A casa de Leonardo era conhecida originalmente como Château de Cloux, hoje chamado de Clos Lucé, construída em um terreno de cerca de 1,5 hectare de jardins e vinhedos, ligado por um túnel subterrâneo ao Château d’Amboise, o palácio real, distando apenas 450 metros desse castelo. Essa sua última residência em Amboise, foi transformada no museu Leonardo da Vinci e faz parte do roteiro turístico no Vale do Loire onde estão localizados os mais belos castelos da França. Vale a pena visitá-lo.


O problema de enchentes provocadas pelos três rios que desembocam na Lagoa de Veneza pensava-se havia sido resolvido há mais de 300 anos.

Grandes obras desviaram e aprofundaram os leitos dos rios movimentando um volume de terra equivalente ao das escavações que abriram o Canal do Panamá, embora a força do mar continue ainda indomada, fazendo estragos. Há muitos anos a cidade de Veneza está cada vez mais sendo alagada pelas forças dessas águas que continua a ser ainda o maior desafio para barrar os alagamentos das suas ruas.

A cidade, conhecida como “La Sereníssima” sempre se equilibrou, precariamente, entre as forças dessas correntes de água que a cercam, além de enfrentar o próprio afundamento, decorrente da movimentação da placa Adriática. A industrialização desordenada ao seu redor, o turismo predatório das últimas décadas, o assoreamento do solo lagunar e o aquecimento global, que elevam o nível do mar pioraram o quadro, aumentando a frequência de inundações.

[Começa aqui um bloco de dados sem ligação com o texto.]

/-- One flit as it travels (R40, R49): the port, absolute slot and position it travels in; the module, port, slot and
position it was first sent from (its routing fields, by which a resent or forwarded flit is known, R45, R51); final
destination, group, generation. -/
structure Flit where
  port : Nat
  slot : Nat
  idx : Nat
  src : Nat
  sport : Nat
  orig : Nat
  oidx : Nat
  dst : Nat
  group : BitVec 10
  gen : BitVec 6
  body : FlitBody
  /-- FEC corrected the flit (R42). -/
  fec : Bool
  /-- FEC failed, or the CRC-32C failed after correction (R42). -/
  bad : Bool
  /-- A forwarding module found it uncorrectable and forwarded it marked bad (R51). -/
  marked : Bool
  /-- This is a resent flit (R51). -/
  replay : Bool
  deriving DecidableEq, Repr

/-- R35, R41. The PTP event fields of a slot header: domain, and the time it is stamped with at the start of the slot. -/
structure PtpEvent where
  domain : Byte
  time : Nat
  deriving DecidableEq, Repr

/-- R35, R37. The PTP event fields of a header that arrived, and the offset estimate that PTP makes of them. -/
structure PtpReading where
  event : PtpEvent
  offs : BitVec 8
  deriving DecidableEq, Repr

/-- R194. A doubleword written to +0x18 of a coded region entry. -/
structure RegionWrite where
  entry : Nat
  v : Word64
  deriving DecidableEq, Repr

/-- A 48-bit S word's load or store width and space fields (R282). -/
structure MemRef where
  a : SReg
  space : BitVec 2
  width : BitVec 3
  deriving DecidableEq, Repr

/-- The steps of the part. -/
inductive Instr where
  -- bring-up and management (R20–R28)
  | ronilorStart (a b : Image) (key : List Byte)
  | linkTraining (ucieOk edge01Ok selfTest01Ok : Bool) (units : List UnitRetry)
  | hbmTraining (units : List UnitRetry)
  | firmwareLoad (images : Firmware) (key : List Byte)
  | ptpLock (elected : Bool) (parent : Option (Nat × Word64)) (units : List UnitRetry) (cxl : List Nat)
  | attestationRequest (nonce : BitVec 256)
  | moduleReset
  | setModuleId (id : BitVec 12) (d : BitVec 4) (ptp : PtpSettings) (time : Option Word64)
  | bootstatFailsWrite (v : Word32)
  | thermalWarning (die : Nat)
  | lossOfLock (portDown : Bool)
  -- the fabric (R31–R53, R425)
  | slotHeaderReceive (port slot : Nat) (skew : Int) (ptp : PtpReading) (status : List FlitStatus)
      (late : List (Nat × Nat × FlitStatus))
  | flitReceive (f : Flit)
  | remoteRequest (f : Flit) (id addr : Nat) (op : RemoteOp)
  | remoteResponse (f : Flit) (id : Nat) (answer : Option (List Byte))
  | ltarm (a : Word64)
  | ltstop (v : Word64)
  | groupActivate (g : BitVec 10) (v : Byte)
  | finjWrite (word1 : Bool) (v : Word64)
  -- timetables, tasks and the pool (R54–R93, R426, R427)
  | ttArm (die : Nat) (t : Word64)
  | ttStop (die : Nat) (v : Word64)
  | ttEntryRead (die : Nat)
  | codePreload (core : Nat)
  | scratchpadLoad (core : Nat)
  | taskStart (core : Nat)
  | loadFailure (core : Nat)
  | latePolicy (core : Nat)
  | poolPreempt (core : Nat)
  | taskResume (core : Nat)
  | taskRerun (core : Nat)
  | overrun (core : Nat)
  | taskRetire (core : Nat)
  | faultLogConfig (size : Bool) (v : Word64)
  | poolPost (v : Word64)
  | poolCancel (v : Word64)
  | backgroundPost (die : Nat)
  | registerWrite (addr : Nat) (v : Word64)
  -- translation, caches, coded regions (R130–R141, R193–R213)
  | xinv (v : Word64)
  | translationMiss (core : Nat)
  | walkComplete (core : Nat)
  | slcfgWrite (slice : Nat) (v : Word64)
  | wmodeChangeComplete (slice : Nat)
  | l2Eviction (line : Nat)
  | regionFlush (w : RegionWrite)
  | regionFlushComplete (entry : Nat)
  | codedAccess (addr len : Nat) (write : Option (List Byte))
  | codedWriteback (block : Nat) (fails : Bool)
  -- errors and events of a core (R99–R103, R245–R258)
  | memerr (core : Nat)
  | resultLand (core : Nat)
  | waitRelease (core : Nat)
  | trapEntry (core : Nat)
  | timingReport (core : Nat)
  | drainDiversion (core : Nat)
  | drainDeferralKill (core : Nat)
  | stubTimeoutKill (core : Nat)
  -- engines (R157–R162, R350–R392)
  | copyStart (core : Nat)
  | copyComplete (core : Nat)
  | cflushComplete (core : Nat)
  | routineStart (core : Nat)
  | routineComplete (core : Nat)
  | rescaleComplete (core : Nat)
  | collectiveStart (die : Nat)
  | collectiveComplete (die : Nat) (ok : Bool) (contrib : List (List Byte))
  -- text indices (R95)
  | pause (n : BitVec 12)
  -- S slot: integer (R291–R294)
  | add (g : Guard) (d a b : SReg)
  | sub (g : Guard) (d a b : SReg)
  | mul (g : Guard) (d a b : SReg)
  | mulh (g : Guard) (d a b : SReg)
  | mulhu (g : Guard) (d a b : SReg)
  | div (g : Guard) (d a b : SReg)
  | divu (g : Guard) (d a b : SReg)
  | rem (g : Guard) (d a b : SReg)
  | remu (g : Guard) (d a b : SReg)
  | and (g : Guard) (d a b : SReg)
  | or (g : Guard) (d a b : SReg)
  | xor (g : Guard) (d a b : SReg)
  | andn (g : Guard) (d a b : SReg)
  | shl (g : Guard) (d a b : SReg)
  | shr (g : Guard) (d a b : SReg)
  | sar (g : Guard) (d a b : SReg)
  | rol (g : Guard) (d a b : SReg)
  | min (g : Guard) (d a b : SReg)
  | max (g : Guard) (d a b : SReg)
  | minu (g : Guard) (d a b : SReg)
  | maxu (g : Guard) (d a b : SReg)
  | clz (g : Guard) (d a : SReg)
  | popc (g : Guard) (d a : SReg)
  | pdep (g : Guard) (d a b : SReg)
  | pext (g : Guard) (d a b : SReg)
  | addi (g : Guard) (d a : SReg) (imm : BitVec 17)
  | andi (g : Guard) (d a : SReg) (imm : BitVec 17)
  | ori (g : Guard) (d a : SReg) (imm : BitVec 17)
  | xori (g : Guard) (d a : SReg) (imm : BitVec 17)
  | shli (g : Guard) (d a : SReg) (c : BitVec 6)
  | shri (g : Guard) (d a : SReg) (c : BitVec 6)
  | sari (g : Guard) (d a : SReg) (c : BitVec 6)
  | lui (g : Guard) (d : SReg) (v : BitVec 29)
  -- S slot: compare, select, predicates (R295–R298)
  | cmp (g : Guard) (d : GReg) (a b : SReg) (cc : BitVec 4)
  | cmpi (g : Guard) (d : GReg) (a : SReg) (cc : BitVec 4) (imm : BitVec 13)
  | sel (g : Guard) (d a b : SReg) (s : GReg)
  | glog (g : Guard) (d a b : GReg) (op : BitVec 4)
  | puni (g : Guard) (d : GReg) (p : PReg)
  -- S slot: floating point (R299–R302)
  | fadd (g : Guard) (d a b : SReg) (rnd : BitVec 3) (fmt : BitVec 5)
  | fsub (g : Guard) (d a b : SReg) (rnd : BitVec 3) (fmt : BitVec 5)
  | fmul (g : Guard) (d a b : SReg) (rnd : BitVec 3) (fmt : BitVec 5)
  | ffma (g : Guard) (d a b c : SReg) (rnd : BitVec 3) (fmt : BitVec 5)
  | fdiv (g : Guard) (d a b : SReg) (rnd : BitVec 3) (fmt : BitVec 5)
  | fsqrt (g : Guard) (d a : SReg) (rnd : BitVec 3) (fmt : BitVec 5)
  | fmin (g : Guard) (d a b : SReg) (rnd : BitVec 3) (fmt : BitVec 5)
  | fmax (g : Guard) (d a b : SReg) (rnd : BitVec 3) (fmt : BitVec 5)
  | fcvt (g : Guard) (d a : SReg) (rnd : BitVec 3) (dfmt sfmt : BitVec 5) (sat : Bool)
  | fcmp (g : Guard) (d : GReg) (a b : SReg) (cc : BitVec 4) (fmt : BitVec 5)
  -- S slot: memory (R303–R308)
  | ld (g : Guard) (d : SReg) (m : MemRef) (off : BitVec 12)
  | st (g : Guard) (b : SReg) (m : MemRef) (off : BitVec 12)
  | amo (g : Guard) (d b : SReg) (m : MemRef) (op : BitVec 4) (off : BitVec 8)
  | cas (g : Guard) (d b : SReg) (m : MemRef) (off : BitVec 12)
  -- S slot: system registers and parameters (R309–R313)
  | mfs (g : Guard) (d : SReg) (sr : BitVec 12)
  | mts (g : Guard) (a : SReg) (sr : BitVec 12)
  | mtsTemp (g : Guard) (a : SReg)
  | mtsLsc (g : Guard) (a : SReg)
  | mtsLscr (g : Guard) (a : SReg)
  | mtsTripKix (g : Guard) (a : SReg) (kix : Bool)
  | mtsHot (g : Guard) (a : SReg) (n : BitVec 3)
  | mtsRslim (g : Guard) (a : SReg)
  | mtsTcause (g : Guard) (a : SReg)
  | mtsCctr (g : Guard) (a : SReg)
  | mpset (g : Guard) (m : BitVec 3) (a : SReg) (imm : BitVec 17)
  | cdset (g : Guard) (n : BitVec 4) (w : BitVec 3) (a : SReg)
  | launch (g : Guard) (d : GReg) (a : SReg)
  -- V slots (R314–R349)
  | vadd (v : VOp)
  | vsub (v : VOp)
  | vmul (v : VOp)
  | vfma (v : VOp)
  | vfms (v : VOp)
  | vfnma (v : VOp)
  | vdiv (v : VOp)
  | vsqrt (v : VOp)
  | vmin (v : VOp)
  | vmax (v : VOp)
  | vabs (v : VOp)
  | vneg (v : VOp)
  | vexp2 (v : VOp)
  | vlog2 (v : VOp)
  | vsqacc (v : VOp)
  | vcmul (v : VOp)
  | vcfma (v : VOp)
  | vconj (v : VOp)
  | vand (v : VOp)
  | vor (v : VOp)
  | vxor (v : VOp)
  | vshl (v : VOp)
  | vshr (v : VOp)
  | vsar (v : VOp)
  | vcvt (v : VOp)
  | vqnt (v : VOp)
  | vdqnt (v : VOp)
  | vmxq (v : VOp)
  | vmxd (v : VOp)
  | vmov (v : VOp)
  | vbcast (v : VOp)
  | vperm (v : VOp)
  | vbitx (v : VOp)
  | vlane (v : VOp)
  | vred (v : VOp)
  | vextr (v : VOp)
  | vins (v : VOp)
  | vcmp (v : VOp)
  | vsel (v : VOp)
  | vflag (v : VOp)
  | vrnd (v : VOp)
  | plog (v : VOp)
  | pmov (v : VOp)
  | scmp (v : VOp)
  | qlog (v : VOp)
  | qnot (v : VOp)
  | qblend (v : VOp)
  | qcol (v : VOp)
  | qhard (v : VOp)
  | qmov (v : VOp)
  | qgrad (v : VOp)
  | qbgrad (v : VOp)
  | qpgrad (v : VOp)
  -- M slot (R350–R368)
  | gemm (m : MOp)
  | gemmt (m : MOp)
  | conv (m : MOp)
  | cgemm (m : MOp)
  | gate (m : MOp)
  | accrd (m : MOp)
  | accclr (m : MOp)
  | skinit (m : MOp)
  | skfold (m : MOp)
  | skshrink (m : MOp)
  | skmerge (m : MOp)
  | skrd (m : MOp)
  | skwr (m : MOp)
  | userRoutineCall (rtn : BitVec 8) (m : MOp)
  | userRoutineLoad (rtn : BitVec 8) (m : MOp)
  | mstop (t : Tok)
  | mstat (mp : BitVec 3) (clr : Bool)
  -- C slots (R369–R384)
  | ldv (c1 : CSlot) (v : BitVec 13) (b : SReg) (off : BitVec 13) (space : BitVec 2)
  | stv (c1 : CSlot) (v : BitVec 13) (b : SReg) (off : BitVec 13) (space : BitVec 2)
  | ldvs (c1 : CSlot) (v : BitVec 13) (b s tag : SReg) (space : BitVec 2)
  | stvs (c1 : CSlot) (v : BitVec 13) (b s : SReg) (space : BitVec 2)
  | ldx (c1 : CSlot) (v : BitVec 13) (b : SReg) (i : BitVec 13) (space : BitVec 2)
  | stx (c1 : CSlot) (v : BitVec 13) (b : SReg) (i : BitVec 13) (space : BitVec 2)
  | ldt (c1 : CSlot) (t : BitVec 5) (b p tag : SReg) (cols : Bool) (space : BitVec 2)
  | stt (c1 : CSlot) (t : BitVec 5) (b p : SReg) (cols : Bool) (space : BitVec 2)
  | copy (c1 : CSlot) (cd : BitVec 4) (time : SReg) (produce k1 k2 k3 : Tok)
  | arrive (c1 : CSlot) (a : SReg) (space : BitVec 2)
  | expect (c1 : CSlot) (a : SReg) (space : BitVec 2) (k : SReg)
  | tokclr (c1 : CSlot) (t : Tok)
  | cflush (c1 : CSlot) (a l : SReg) (inv : Bool) (produce : Tok)
  -- N slot (R385–R392, R286)
  | send (port : BitVec 5) (v : BitVec 13) (x : BitVec 15)
  | recv (port : BitVec 5) (v : BitVec 13) (x : BitVec 15)
  | recvadd (port : BitVec 5) (v : BitVec 13) (x : BitVec 15)
  | recvsq (port : BitVec 5) (v : BitVec 13) (x : BitVec 15)
  | putsig (chan : BitVec 3) (v : BitVec 13) (q : SReg)
  | ncoll (q : SReg) (produce : Tok)
  | nwait (x : BitVec 15)
  -- B slot (R393–R412)
  | br (g : Guard) (target : BitVec 15)
  | brc (g : Guard) (a : SReg)
  | call (g : Guard) (target : BitVec 15)
  | ret (g : Guard)
  | loop (target : BitVec 15)
  | loopr (target : BitVec 15) (d : BitVec 3)
  | bswap (g : Guard) (target : BitVec 15)
  | ifence (g : Guard)
  | waitb (g : Guard) (a gen : SReg) (space : BitVec 2)
  | waitt (g : Guard) (t : Tok)
  | waitc (g : Guard) (a : SReg) (n : BitVec 14)
  | hold (g : Guard) (a : SReg) (n : BitVec 14)
  | done (g : Guard)
  | yield (g : Guard) (target : BitVec 15)
  | trap (g : Guard) (e : BitVec 14)
  | ebreak (g : Guard) (e : BitVec 14)
  | savex (g : Guard) (a : SReg)
  | restx (g : Guard) (a : SReg)
  | acq (g : Guard) (a : SReg) (space : BitVec 2)
  | rel (g : Guard) (a : SReg) (space : BitVec 2)
  | fence (g : Guard) (scope : BitVec 3)
  | invalidationComplete (die : Nat)
  | leaveHoldover (port : Nat)
  -- steps without operands: bring-up and module events, the quote, the no-ops
  | mapPublish
  | bringUpWatchdog
  | ptpLockTimeout
  | fenceListClear
  | thermalStop
  | powerOverloadStop
  | slotSend
  | signalApply
  | linkTimetableStart
  | linkTimetableEnd
  | poolTake
  | barrierUpdate
  | quote
  | mnop
  | cnop
  | nnop
  | bnop
  deriving DecidableEq, Repr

​A maré mais alta já registrada na cidade de Veneza foi de 1,94 metro, em 1996. Em novembro de 2019, o centro histórico registrou quatro marés superiores a 1,4 metro, acontecimento inédito em toda história da cidade. A maior delas, durante a lua cheia do dia 12 de novembro desse mesmo ano, atingiu a altura de 1,87 metro. Foi a segunda maior enchente da história. Alguém, de estatura mediana, que caminhasse pela belíssima Praça San Marco enfrentaria água acima de sua cabeça.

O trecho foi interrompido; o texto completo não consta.